Can Cal and what remains of the Pac-12 stay together long-term, avoid Big 12 incursion?
There is a strong front being put together, but it is unclear where every school stands.
As we march closer toward Pac-12 Media Day this week, numerous conference presidents and administrators are staying firm—for the moment, they’re sticking true to the Conference of Champions.
The rumor is the Big 12 is looking to add schools to become the dominant third conference, and the Pac-12 is where they’d look to poach. The most rumored programs are Arizona, Arizona State, Colorado and Utah.
However, up to this point, talks have stalled. A number of Pac-12 programs seem hesitant allying themselves with the Big 12, with no major revenue driver making a significant difference at this point. Pete Thamel of ESPN:
The Pac-12 source indicated the Big 12 was interested in that option. A Big 12 source said the Big 12 needed more time to explore that option further, which it did over the weekend, and decided not to explore any options further.
The Pac-12 source said that the Pac-12 was skeptical of the full merger because the leagues' media rights expire at different times. A Big 12 source countered that the Pac-12 had expressed ways it could work around that.
"Because the Big 12 media rights can't be negotiated until 2024, Pac-12 schools have no motivation to join the Big 12," a Pac-12 source said. "The Pac-12 has announced that they're staying together and are in the middle of media rights negotiations."
With the departure of Texas and Oklahoma to the SEC in 2025 (or maybe 2024 if the Longhorns and Sooners get their way), there aren’t many markets that provide attractive financial lift for any program to depart and see marked revenue gains.
In terms of individual schools, it does not seem like Arizona State’s leadership is interested in a move.

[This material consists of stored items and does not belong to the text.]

theorem State.tapLoad_keeps {z s : State} {ir : Nat} {drive : Bool} (hs : Keeps z s) : Keeps z (State.tapLoad s ir
    drive) := by
  unfold State.tapLoad
  repeat' first
    | with_reducible first
      | assumption | apply Keeps.ite
    | with_reducible apply Keeps.mk'

theorem execTrstN_keeps {z s : State} (hs : Keeps z s) : KeepsO z (execTrstN s) := by
  unfold execTrstN
  repeat' with_reducible first | assumption | apply State.tapLoad_keeps | apply KeepsO.next

theorem execExtest_keeps {z s : State} (hs : Keeps z s) : KeepsO z (execExtest s) := by
  unfold execExtest
  repeat' with_reducible first | assumption | apply State.tapLoad_keeps | apply KeepsO.next | apply Keeps.ite

theorem execIdcode_keeps {z s : State} (hs : Keeps z s) : KeepsO z (execIdcode s) := by
  unfold execIdcode
  repeat' with_reducible first | assumption | apply State.tapLoad_keeps | apply KeepsO.next

theorem execSamplePreload_keeps {z s : State} (hs : Keeps z s) : KeepsO z (execSamplePreload s) := by
  unfold execSamplePreload
  repeat' with_reducible first | assumption | apply State.tapLoad_keeps | apply KeepsO.next

theorem execBypass_keeps {z s : State} (hs : Keeps z s) : KeepsO z (execBypass s) := by
  unfold execBypass
  repeat' with_reducible first | assumption | apply State.tapLoad_keeps | apply KeepsO.next

theorem State.readField_keeps {z s : State} {f : Field} (hs : Keeps z s) : Keeps z (State.readField s f).2 := by
  unfold State.readField
  dsimp only
  repeat' first
    | with_reducible first
      | assumption | apply State.fresh_keeps
    | split

theorem State.readFields_keeps {z s : State} {y1 : List Field} (hs : Keeps z s) : Keeps z (State.readFields s y1).2
    := by
  induction y1 generalizing s with
  | nil =>
    unfold State.readFields
    dsimp only
    assumption
  | cons y l ih =>
    unfold State.readFields
    dsimp only
    repeat' with_reducible first | assumption | apply ih | apply State.readField_keeps

theorem execBlockWrite_keeps {z : State} {bytes : List Byte} {s : State} (hs : Keeps z s) : KeepsO z (execBlockWrite bytes s)
    := by
  unfold execBlockWrite
  repeat' first
    | with_reducible first
      | assumption | apply KeepsO.next | apply Keeps.ite
    | with_reducible apply Keeps.mk'

theorem State.smbWord_keeps {z s : State} {a : Nat} (hs : Keeps z s) : Keeps z (State.smbWord s a).2 := by
  unfold State.smbWord
  repeat' first
    | with_reducible first
      | assumption | apply State.readFields_keeps
    | split

theorem execBlockRead_keeps {z s : State} (hs : Keeps z s) : KeepsO z (execBlockRead s) := by
  unfold execBlockRead
  dsimp only
  repeat' first
    | with_reducible first
      | assumption | apply State.smbWord_keeps | apply KeepsO.next | apply Keeps.ite
    | with_reducible apply Keeps.mk'

/-! ### Narrow -/

theorem execNarrow_keeps {z : State} {p : Nat} {blk : BitVec 256} {mask : BitVec 8} {s : State} (hs : Keeps z s) : KeepsO z
    (execNarrow p blk mask s) := by
  unfold execNarrow
  repeat' with_reducible first
    | assumption | intro _ | apply State.settleRetires_keeps | apply State.narrowIn_keeps | apply State.blockIn_keeps
    | apply KeepsO.next | apply Keeps.ite

theorem State.narrowAck_keeps {z s : State} {p : Nat} {mask : Nat} (hs : Keeps z s) : Keeps z (State.narrowAck s p
    mask) := by
  unfold State.narrowAck
  repeat' first
    | with_reducible first
      | assumption | apply State.narrowTo_keeps | apply State.linkDown_keeps | apply Keeps.ite
    | split

theorem execNarrowAck_keeps {z : State} {p : Nat} {blk : BitVec 256} {mask : BitVec 8} {s : State} (hs : Keeps z s) : KeepsO z
    (execNarrowAck p blk mask s) := by
  unfold execNarrowAck
  repeat' with_reducible first
    | assumption | intro _ | apply State.narrowAck_keeps | apply State.settleRetires_keeps | apply State.blockIn_keeps
    | apply KeepsO.next

theorem execNarrowFailed_keeps {z : State} {p : Nat} {s : State} (hs : Keeps z s) : KeepsO z (execNarrowFailed p s) := by
  unfold execNarrowFailed
  repeat' with_reducible first
    | assumption | apply State.settleRetires_keeps | apply State.linkDown_keeps | apply KeepsO.next | apply Keeps.ite

theorem State.silent_keeps {z s : State} {p : Nat} (hs : Keeps z s) : Keeps z (State.silent s p) := by
  unfold State.silent
  repeat' with_reducible first | assumption | apply State.linkDown_keeps | apply State.linkEnds_keeps | apply Keeps.ite

theorem execPeerSilent_keeps {z : State} {p : Nat} {s : State} (hs : Keeps z s) : KeepsO z (execPeerSilent p s) := by
  unfold execPeerSilent
  repeat' with_reducible first
    | assumption | apply State.silent_keeps | apply State.settleRetires_keeps | apply KeepsO.next | apply Keeps.ite

theorem execHello_keeps {z : State} {p : Nat} {blk : BitVec 256} {s : State} (hs : Keeps z s) : KeepsO z (execHello p blk s)
    := by
  unfold execHello
  repeat' with_reducible first | assumption | apply State.settleRetires_keeps | apply State.helloBlock_keeps | apply KeepsO.next

theorem execRetryReq_keeps {z : State} {p : Nat} {blk : BitVec 256} {frame : Nat} {s : State} (hs : Keeps z s) : KeepsO z
    (execRetryReq p blk frame s) := by
  unfold execRetryReq
  repeat' with_reducible first
    | assumption | intro _ | apply State.settleRetires_keeps | apply State.retryFrame_keeps | apply State.blockIn_keeps
    | apply KeepsO.next | apply Keeps.ite

theorem execStopMark_keeps {z : State} {p : Nat} {blk : BitVec 256} {s : State} (hs : Keeps z s) : KeepsO z (execStopMark p
    blk s) := by
  unfold execStopMark
  repeat' with_reducible first | assumption | apply State.cutEnd_keeps | apply State.markBlock_keeps | apply KeepsO.next

theorem execCutLost_keeps {z : State} {p : Nat} {s : State} (hs : Keeps z s) : KeepsO z (execCutLost p s) := by
  unfold execCutLost
  repeat' with_reducible first
    | assumption | apply State.cutEnd_keeps | apply State.logE_keeps | apply State.set_keeps | apply KeepsO.next
    | apply Keeps.ite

Michelle Gardner @MGardnerSportsIn this exclusive, ASU AD Ray Anderson talks about defection of LA schools, expansion, how serious the bid by the Big-12 was and next priority for @pac12. He didn't hold back: https://t.co/xyjxiXYp44
“Really, I’m very optimistic moving forward,” WSU president Kirk Schulz told The Seattle Times on July 24. “With every week that goes by, that sense of optimism probably increases. The conference is as unified as I’ve seen it in my six years here.”
“Our membership is committed to being together,” WSU athletic director Pat Chun said. “Obviously, we had two members that weren’t committed. Being in these meetings, there is positivity. We are united and there is a pathway forward for the Pac-12. Where we sit today, I honestly think the Pac-12 is well-positioned for its next chapter, and that’s good news for Washington State.”

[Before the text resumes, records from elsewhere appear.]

/-- A 64-bit access of the shared area is of a whole word. -/
theorem State.localAt_shared_word {s : State} {b a x : Nat} (h : s.localAt b a 8 = .shared x) : x / 8 * 8 = x := by
  have hbase : stoneBase (b / 5) % 8 = 0 := by
    simp only [stoneBase]
    omega
  unfold State.localAt at h
  repeat' split at h
  all_goals simp only [reduceCtorEq, LocalLoc.shared.injEq] at h
  omega

/-- The fields of a queue word (R166). -/
def queueFields (b q : Nat) : List Field := [Cmp.queueBase b q, Cmp.queueSlots b q, Cmp.queueSlotb b q]

theorem queueFields_key_ne {b q : Nat} {f : Field} (hf : f ∈ retireFields b) : ∀ g ∈ queueFields b q, f.key ≠ g.key := by
  simp only [retireFields, List.mem_cons, List.not_mem_nil, or_false] at hf
  simp only [queueFields, List.forall_mem_cons, List.not_mem_nil, false_imp_iff, implies_true, and_true]
  obtain rfl | rfl := hf <;>
    simp only [Field.key, Cmp.pc, Cmp.instret, Cmp.queueBase, Cmp.queueSlots, Cmp.queueSlotb] <;> omega

theorem State.setQueueWord_only (s : State) (b q w : Nat) : onlyFields s (s.setQueueWord b q w) (queueFields b q) :=
  Safety.onlyFields_setAll s (by simp [queueFields])

theorem State.setQueueWord_get (s : State) (b q w : Nat) :
    (s.setQueueWord b q w).get (Cmp.queueBase b q) = bits w 0 24 ∧ (s.setQueueWord b q w).get (Cmp.queueSlots b q) = bits w 24 9 ∧
      (s.setQueueWord b q w).get (Cmp.queueSlotb b q) = bits w 33 8 := by
  have hnodup : (([(Cmp.queueBase b q, bits w 0 24), (Cmp.queueSlots b q, bits w 24 9), (Cmp.queueSlotb b q, bits w 33 8)] :
      List (Field × Nat)).map (·.1.key)).Nodup := by
    simp [Field.key, Cmp.queueBase, Cmp.queueSlots, Cmp.queueSlotb]
  have hget : ∀ f v, (f, v) ∈ [(Cmp.queueBase b q, bits w 0 24), (Cmp.queueSlots b q, bits w 24 9), (Cmp.queueSlotb b q, bits w 33 8)] →
      (s.setQueueWord b q w).get f = v % 2 ^ f.width := fun _ _ => State.get_setAll_mem hnodup
  exact ⟨(hget _ (bits w 0 24) (by simp)).trans (Nat.mod_mod ..), (hget _ (bits w 24 9) (by simp)).trans (Nat.mod_mod ..),
    (hget _ (bits w 33 8) (by simp)).trans (Nat.mod_mod ..)⟩

/-- A queue word written by an instruction that retires (R166). -/
theorem State.setQueueWord_nextPc (s : State) (b q w : Nat) :
    ((s.setQueueWord b q w).nextPc b).get (Cmp.queueBase b q) = bits w 0 24 ∧
      ((s.setQueueWord b q w).nextPc b).get (Cmp.queueSlots b q) = bits w 24 9 ∧
      ((s.setQueueWord b q w).nextPc b).get (Cmp.queueSlotb b q) = bits w 33 8 ∧
      retired s ((s.setQueueWord b q w).nextPc b) b (s.pc b + 4) ∧
      onlyFields s ((s.setQueueWord b q w).nextPc b) (queueFields b q ++ retireFields b) := by
  obtain ⟨hbase, hslots, hslotb⟩ := s.setQueueWord_get b q w
  have hpc : (s.setQueueWord b q w).pc b = s.pc b := (s.setQueueWord_only b q w).2 _ (queueFields_key_ne (by simp [retireFields]))
  obtain ⟨hkeep, hrest⟩ := State.goto_after_only (s.setQueueWord_only b q w) (fun _ => queueFields_key_ne) (s.pc b + 4)
  rw [State.nextPc, hpc]
  exact ⟨(hkeep _ (by simp [queueFields])).trans hbase, (hkeep _ (by simp [queueFields])).trans hslots,
    (hkeep _ (by simp [queueFields])).trans hslotb, hrest⟩

/-- The fields of a queue word whose 64 bits are stored anew are those of the stored bits. -/
theorem bits_store_word {v : Nat} (hv : v < 2 ^ 64) (old lo n : Nat) (h : lo + n ≤ 64) :
    bits (old - bits old (8 * 0) (8 * 8) * 2 ^ (8 * 0) + v % 2 ^ (8 * 8) * 2 ^ (8 * 0)) lo n = v / 2 ^ lo % 2 ^ n := by
  have hword : old - bits old (8 * 0) (8 * 8) * 2 ^ (8 * 0) + v % 2 ^ (8 * 8) * 2 ^ (8 * 0) = 2 ^ 64 * (old / 2 ^ 64) + v := by
    simp only [bits]
    omega
  have hpow : 2 ^ 64 = 2 ^ lo * (2 ^ n * 2 ^ (64 - (lo + n))) := by rw [← pow_add, ← pow_add]; congr 1; omega
  rw [hword, bits, hpow, mul_assoc, Nat.mul_add_div (by positivity), mul_assoc, Nat.mul_add_mod]

theorem State.gPair_lt (s : State) (b : Nat) (r : BitVec 5) : s.gPair b r < 2 ^ 64 := by
  have hlow := (s.g b r).isLt
  have hhigh := (s.g b (r + 1)).isLt
  rw [State.gPair]
  omega

/-! ### SW and SD (R161) -/

theorem exec_sw_of_ready {s : State} {b : Nat} (hr : ready s b) (rd ra : BitVec 5) (imm : BitVec 16) :
    exec (.sw b rd ra imm) s =
      .next (s.storeLocal b (s.g b ra + imm.signExtend 32).toNat 4 (s.g b rd).toNat (.storeW rd ra imm)) :=
  exec_of_ready hr rfl

theorem exec_sd_of_odd {s : State} {b : Nat} {rd : BitVec 5} (hr : ready s b) (h : rd.toNat % 2 = 1) (ra : BitVec 5) (imm : BitVec 16) :
    exec (.sd b rd ra imm) s = .next (s.oddPair b (s.effective b ra imm) (encI 0x13 rd ra imm.toNat)) :=
  exec_of_ready hr (if_pos (evenReg_fails h))

theorem exec_sd_of_even {s : State} {b : Nat} {rd : BitVec 5} (hr : ready s b) (h : rd.toNat % 2 = 0) (ra : BitVec 5) (imm : BitVec 16) :
    exec (.sd b rd ra imm) s =
      .next (s.storeLocal b (s.g b ra + imm.signExtend 32).toNat 8 (s.gPair b rd) (.storeD rd ra imm)) :=
  exec_of_ready hr (if_neg (evenReg_passes h))

end Sys2Proof.Machine

open Sys2Proof Sys2Proof.Machine Sys2Proof.Safety

/-- Settles O5: what a local load gives, and where its value goes. -/
theorem loadsReadLocalMemory : Obligations.LoadsReadLocalMemory := by
  intro s b rd ra imm c hr a sound
  refine ⟨fun x n h => State.seen_of_no_veils h x n, fun x hx => ⟨fun he hc => ?_, fun he e => ?_, fun he e => ?_, fun e he => ?_⟩,
    fun q off hq => ?_, fun hf => ?_, fun hodd => exec_ld_of_odd hr hodd ra imm c, fun heven =>
    ⟨fun x hx => ⟨fun he hc => ?_, fun he e => ?_, fun he e => ?_, fun e he => ?_⟩, fun q off hq => ?_, fun hf => ?_⟩⟩
  · rw [exec_lw_of_value hr rd (State.loadLocal_sound hx he hc)]
    exact s.result_writes b rd _
  · exact exec_lw_of_value hr rd (State.loadLocal_corrected hx he e)
  · exact exec_lw_of_fault hr rd (State.loadLocal_uncorrectable hx he e)
  · exact exec_lw_of_fault hr rd (State.loadLocal_of_readErr hx he c)
  · rw [exec_lw_of_value hr rd (State.loadLocal_queue hq c)]
    exact s.result_writes b rd _
  · exact exec_lw_of_fault hr rd (State.loadLocal_fault hf c)
  · rw [exec_ld_of_value hr heven (State.loadLocal_sound hx he hc)]
    exact s.setPair_writesPair b heven _
  · exact exec_ld_of_value hr heven (State.loadLocal_corrected hx he e)
  · exact exec_ld_of_fault hr heven (State.loadLocal_uncorrectable hx he e)
  · exact exec_ld_of_fault hr heven (State.loadLocal_of_readErr hx he c)
  · rw [exec_ld_of_value hr heven (State.loadLocal_queue hq c)]
    exact s.setPair_writesPair b heven _
  · exact exec_ld_of_fault hr heven (State.loadLocal_fault hf c)

/-- Settles O6: a local store by the table's rows, and what a store of bytes or of a queue word leaves. -/
theorem storesWriteTheirBytesOnly : Obligations.StoresWriteTheirBytesOnly := by
  intro s b rd ra imm hr a low
  have hwait := waiting_of_ready hr
  refine ⟨fun x hx he => ?_, fun x e hx he => ?_, fun x hx hn => ?_, fun x hx hn he => ?_, fun q off hq hbound => ?_, fun hf => ?_,
    fun hodd => exec_sd_of_odd hr hodd ra imm, fun heven => ⟨fun x hx hn he => ?_, fun x hx he => ?_, fun q off hq hfree => ?_, fun hf => ?_⟩⟩
  · rw [exec_sw_of_ready hr, State.storeLocal_memory _ _ hwait hx he]
    exact s.put_storesAt b x _
  · rw [exec_sw_of_ready hr, State.storeLocal_memory_error _ _ hwait hx he]
  · rw [exec_sw_of_ready hr, State.storeLocal_unnamed _ _ hx hn]
  · rw [exec_sw_of_ready hr, State.storeLocal_named _ _ hx hn he]
    exact s.put_storesAt b x _
  · rw [exec_sw_of_ready hr, State.storeLocal_bound _ _ hq hbound]
  · rw [exec_sw_of_ready hr, State.storeLocal_fault _ _ hf]
  · rw [exec_sd_of_even hr heven, State.storeLocal_named _ _ hx ((State.localAt_shared_word hx).symm ▸ hn) he]
    exact s.put_storesAt b x _
  · rw [exec_sd_of_even hr heven, State.storeLocal_memory _ _ hwait hx he]
    exact s.put_storesAt b x _
  · obtain rfl := State.localAt_queue_off hq
    have hbits := bits_store_word (s.gPair_lt b rd) (s.queueWord b q)
    obtain ⟨hbase, hslots, hslotb, hrest⟩ := s.setQueueWord_nextPc b q (s.queueWord b q -
      bits (s.queueWord b q) (8 * 0) (8 * 8) * 2 ^ (8 * 0) + s.gPair b rd % 2 ^ (8 * 8) * 2 ^ (8 * 0))
    rw [exec_sd_of_even hr heven, State.storeLocal_queue _ _ hwait hq hfree]
    exact ⟨_, rfl, (hbase.trans (hbits 0 24 (by decide))).trans (by rw [Nat.pow_zero, Nat.div_one]), hslots.trans (hbits 24 9 (by decide)),
      hslotb.trans (hbits 33 8 (by decide)), hrest⟩
  · rw [exec_sd_of_even hr heven, State.storeLocal_fault _ _ hf]

end

section
/-! SUPPORT. Stream boundaries, the status words, and the end of a program (R134, R161, R174, R175, R177). -/

namespace Sys2Proof.Machine

open Sys2Proof Safety

/-! ### Swapped banks (R134, R174) -/

/-- The registers that the Compositor's swap writes. -/
def swapCmpFields (b : Nat) : List Field := [Cmp.activeBank b, Cmp.swapPending b, Cmp.shadowValid b]

/-- The registers that Temper's swap writes. -/
def swapTmpFields (b : Nat) : List Field := [Stn.tmpActiveBank b 2, Stn.tmpSwapPending b 2]

theorem State.swapCmp_only (s : State) (b : Nat) : onlyFields s (s.swapCmp b) (swapCmpFields b) :=
  Safety.onlyFields_setAll s (by simp [swapCmpFields])

theorem State.swapCmp_get (s : State) (b : Nat) : (s.swapCmp b).get (Cmp.activeBank b) = (1 - s.get (Cmp.activeBank b)) % 2 ∧
    (s.swapCmp b).get (Cmp.swapPending b) = 0 ∧ (s.swapCmp b).get (Cmp.shadowValid b) = 0 := by
  have hnodup : (([(Cmp.activeBank b, 1 - s.get (Cmp.activeBank b)), (Cmp.swapPending b, 0), (Cmp.shadowValid b, 0)] :
      List (Field × Nat)).map (·.1.key)).Nodup := by
    simp [Field.key, Cmp.activeBank, Cmp.swapPending, Cmp.shadowValid]
  have hget : ∀ f v, (f, v) ∈ [(Cmp.activeBank b, 1 - s.get (Cmp.activeBank b)), (Cmp.swapPending b, 0), (Cmp.shadowValid b, 0)] →
      (s.swapCmp b).get f = v % 2 ^ f.width := fun _ _ => State.get_setAll_mem hnodup
  exact ⟨hget _ (1 - s.get (Cmp.activeBank b)) (by simp), hget _ 0 (by simp), hget _ 0 (by simp)⟩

Oregon State athletic director Pat Barnes also penned an optimistic tone.
However, there’s been general silence from power programs like Oregon, Washington, Cal and Stanford. There has been no public statement from Cal athletic director Jim Knowlton or UC Berkeley Chancellor Carol Christ. For now, it seems like they’re playing their cards close.

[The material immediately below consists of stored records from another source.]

-- ==== Sys2Proof/Machine/State.lean ====
section
/-! DEFINITION. The state record `S` of spec/10_state.md (R20 to R38), the fault and refusal reasons of
spec/60_exceptions.md (R231, R234), and the state a run starts in (spec/70_reset_and_hazards.md R260). -/

namespace Sys2Proof.Machine

/-- The fault reasons of R231, each with the value that failed the check (R230). A handler that faults answers a next state
with `State.fault` set and none of its writes; `step` answers the fault from such a state, since no event is taken there. -/
inductive Fault where
  /-- `DT_INDEX_OUT_OF_RANGE`: `setLighting` read `DT` outside `[COLOR_MIN, COLOR_MAX]` (R52). Safe: the source calls the
  result undefined. -/
  | dtIndexOutOfRange (ct : Int)
  /-- `INTENSITY_OUT_OF_RANGE`: `setLighting` read the brightness curve outside `[0, 9]` (R53). Safe, as above. -/
  | intensityOutOfRange (i : Int)
  /-- `CHROMA_INDEX_OUT_OF_RANGE`: `ChromaLookup` outside the table (R103), boot only. Safe, as above. -/
  | chromaIndexOutOfRange (t : Int)
deriving DecidableEq, Repr

/-- The refusal reasons of R234. -/
inductive Reason where
  /-- `RESERVED_EVENT`: a word that spells no event was presented (R77). -/
  | reservedEvent
  /-- `CONFIG_ILL_FORMED`: the configuration breaks a constraint of R8 (R9). -/
  | configIllFormed
  /-- `CONFIG_RAW_NEGATIVE`: the builder met a raw value that is negative or not finite (R120). -/
  | configRawNegative
  /-- `CONFIG_NO_SCALE`: the maximum over the intermediate temperatures is not positive (R115). -/
  | configNoScale
deriving DecidableEq, Repr

/-- Why a step has no meaning. -/
inductive Refusal where
  /-- Raised by no arm of `exec`: every instruction has its meaning. Safe. -/
  | notModelled (mnemonic : String)
  /-- Raised by `step` from a refused state: the run took a refusal of R234 and no further event is taken. Safe: the spec
  gives the input no meaning. -/
  | runRefused (r : Reason)
deriving DecidableEq, Repr

/-- `S.mode` (R24). -/
inductive Mode where
  | intensity
  | color
deriving DecidableEq, Repr

/-- `S.deb_state` (R29). -/
inductive DebState where
  | idle
  | pressed
  | debouncing
deriving DecidableEq, Repr

/-- `S.phase` (R37). -/
inductive Phase where
  | boot
  | ready
deriving DecidableEq, Repr

/-- The five boot steps (spec/70_reset_and_hazards.md R261 to R265), in order. -/
inductive BootStep where
  | build
  | lighting
  | display
  | diagnostics
  | enterReady
deriving DecidableEq, Repr

/-- A glyph of a display slot (spec/30_encoding.md R85). -/
inductive Glyph where
  | d0
  | d1
  | d2
  | d3
  | d4
  | d5
  | d6
  | d7
  | d8
  | d9
  | blank
  | dp
  | hyphen
deriving DecidableEq, Repr

/-- The display buffer: slot 0 left (tens), slot 1 right (ones) (R31). -/
structure Disp where
  left : Glyph
  right : Glyph
deriving DecidableEq, Repr

/-- An output module (spec/30_encoding.md R89). -/
inductive Module where
  | m0
  | m1
deriving DecidableEq, Repr

/-- A channel of an output module (R89). -/
inductive Channel where
  | warm
  | cold
deriving DecidableEq, Repr

/-- The four PWM duty registers `S.pwm[m][ch]` (R34). -/
structure Pwm where
  m0 : Duty
  m1 : Duty
deriving DecidableEq, Repr

/-- The state record `S` of R20, with four fields of the model's own (`cfg`, `inputs`, `bootNext`, `draws`: logs 2, 4, 5,
8). -/
structure State where
  /-- The model's own: the configuration, constant for the run (R20, R40). -/
  cfg : Cfg
  /-- `S.colorTemp` (R21). -/
  colorTemp : Int
  /-- `S.intensity` (R22). -/
  intensity : Int
  /-- `S.mode` (R24). -/
  mode : Mode
  /-- `S.enc_raw_intensity` (R25). -/
  encRawIntensity : Int
  /-- `S.enc_raw_color` (R26). -/
  encRawColor : Int
  /-- `S.prev_ab` (R28). -/
  prevAb : BitVec 2
  /-- `S.deb_state` (R29). -/
  debState : DebState
  /-- `S.deb_count` (R30). -/
  debCount : Int
  /-- `S.disp` (R31). -/
  disp : Disp
  /-- `S.scan_pos` (R32). -/
  scanPos : BitVec 1
  /-- `S.seg_out` (R33). -/
  segOut : BitVec 8
  /-- `S.dig_sel` (R33). -/
  digSel : BitVec 2
  /-- `S.pwm` (R34). -/
  pwm : Pwm
  /-- `S.aux_cold_pct` (R35). -/
  auxColdPct : Int
  /-- `S.aux_warm_pct` (R35). -/
  auxWarmPct : Int
  /-- `DT` (R36). -/
  dt : DutyTable
  /-- `S.phase` (R37). -/
  phase : Phase
  /-- `S.fault` (R38). -/
  fault : Option Fault
  /-- `S.refused` (R38). -/
  refused : Option Reason
  /-- The model's own: the events presented and not yet taken, oldest first (R71, R235). -/
  inputs : List EventWord
  /-- The model's own: the boot step taken next while `phase` is `boot`. -/
  bootNext : BootStep
  /-- The model's own: how many free duty values have been drawn (R219). -/
  draws : Nat
deriving DecidableEq, Repr

/-- The state a run starts in under configuration `c` (R260). `INIT_AB`, if not given, is a draw (R28). -/
def State.resetWith (c : Cfg) : State where
  cfg := c
  colorTemp := c.initColor
  intensity := c.initIntensity
  mode := .intensity
  encRawIntensity := c.initIntensity * c.divIntensity
  encRawColor := c.initColor * c.divColor
  prevAb := c.initAb.getD Config.encoderAtReset
  debState := .idle
  debCount := 0
  disp := ⟨.blank, .blank⟩
  scanPos := 0
  segOut := 0
  digSel := 0
  pwm := ⟨Duty.zero, Duty.zero⟩
  auxColdPct := c.initAuxCold
  auxWarmPct := c.initAuxWarm
  dt := []
  phase := .boot
  fault := none
  refused := none
  inputs := []
  bootNext := .build
  draws := 0

/-- The machine right after reset (R260), under the installed configuration. -/
def State.reset : State := State.resetWith Config.installed.raw

end Sys2Proof.Machine
end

From a financial perspective, a partnership with the Big 12 also feels a bit shaky. The Pac-12 After Dark TV revenue streams have proven to be steady in terms of viewership, and have generally outdrawn the majority of Big 12 content.
For all the grumbling about late night football, those games have provided significant lift that outdoes most Big 12 content.
The one advantage the Big 12 enjoys over the Pac-12 is its members aren’t attractive enough for future expansion the way schools like Oregon, Washington, Utah, Cal, and Stanford can be. Any sort of Big Ten mass-invite to those members could accelerate the Pac-12’s extinction.
It seems likely that Oregon and Washington would leap at the opportunity if presented, although with no moves from Notre Dame it seems like they’ll have to wait another year for news on that front. You’d expect Cal and Stanford would have to consider it—Stanford’s brand makes sense in this conference, and Cal has debts to pay off.
A Big 12 and Pac-12 merger would provide a decent layer of stability for all the programs for the time being, but without firm commitments from the schools above, it too sits in quicksand.
Maybe the Big Ten says firmly they’re not planning on expanding for awhile, hastening the decision-making of Pac-12 programs into the Big 12 alliance. But for now, it seems like a giant carrot remains dangling from the Midwest, and schools like Cal have to wait for it to lower just a little further.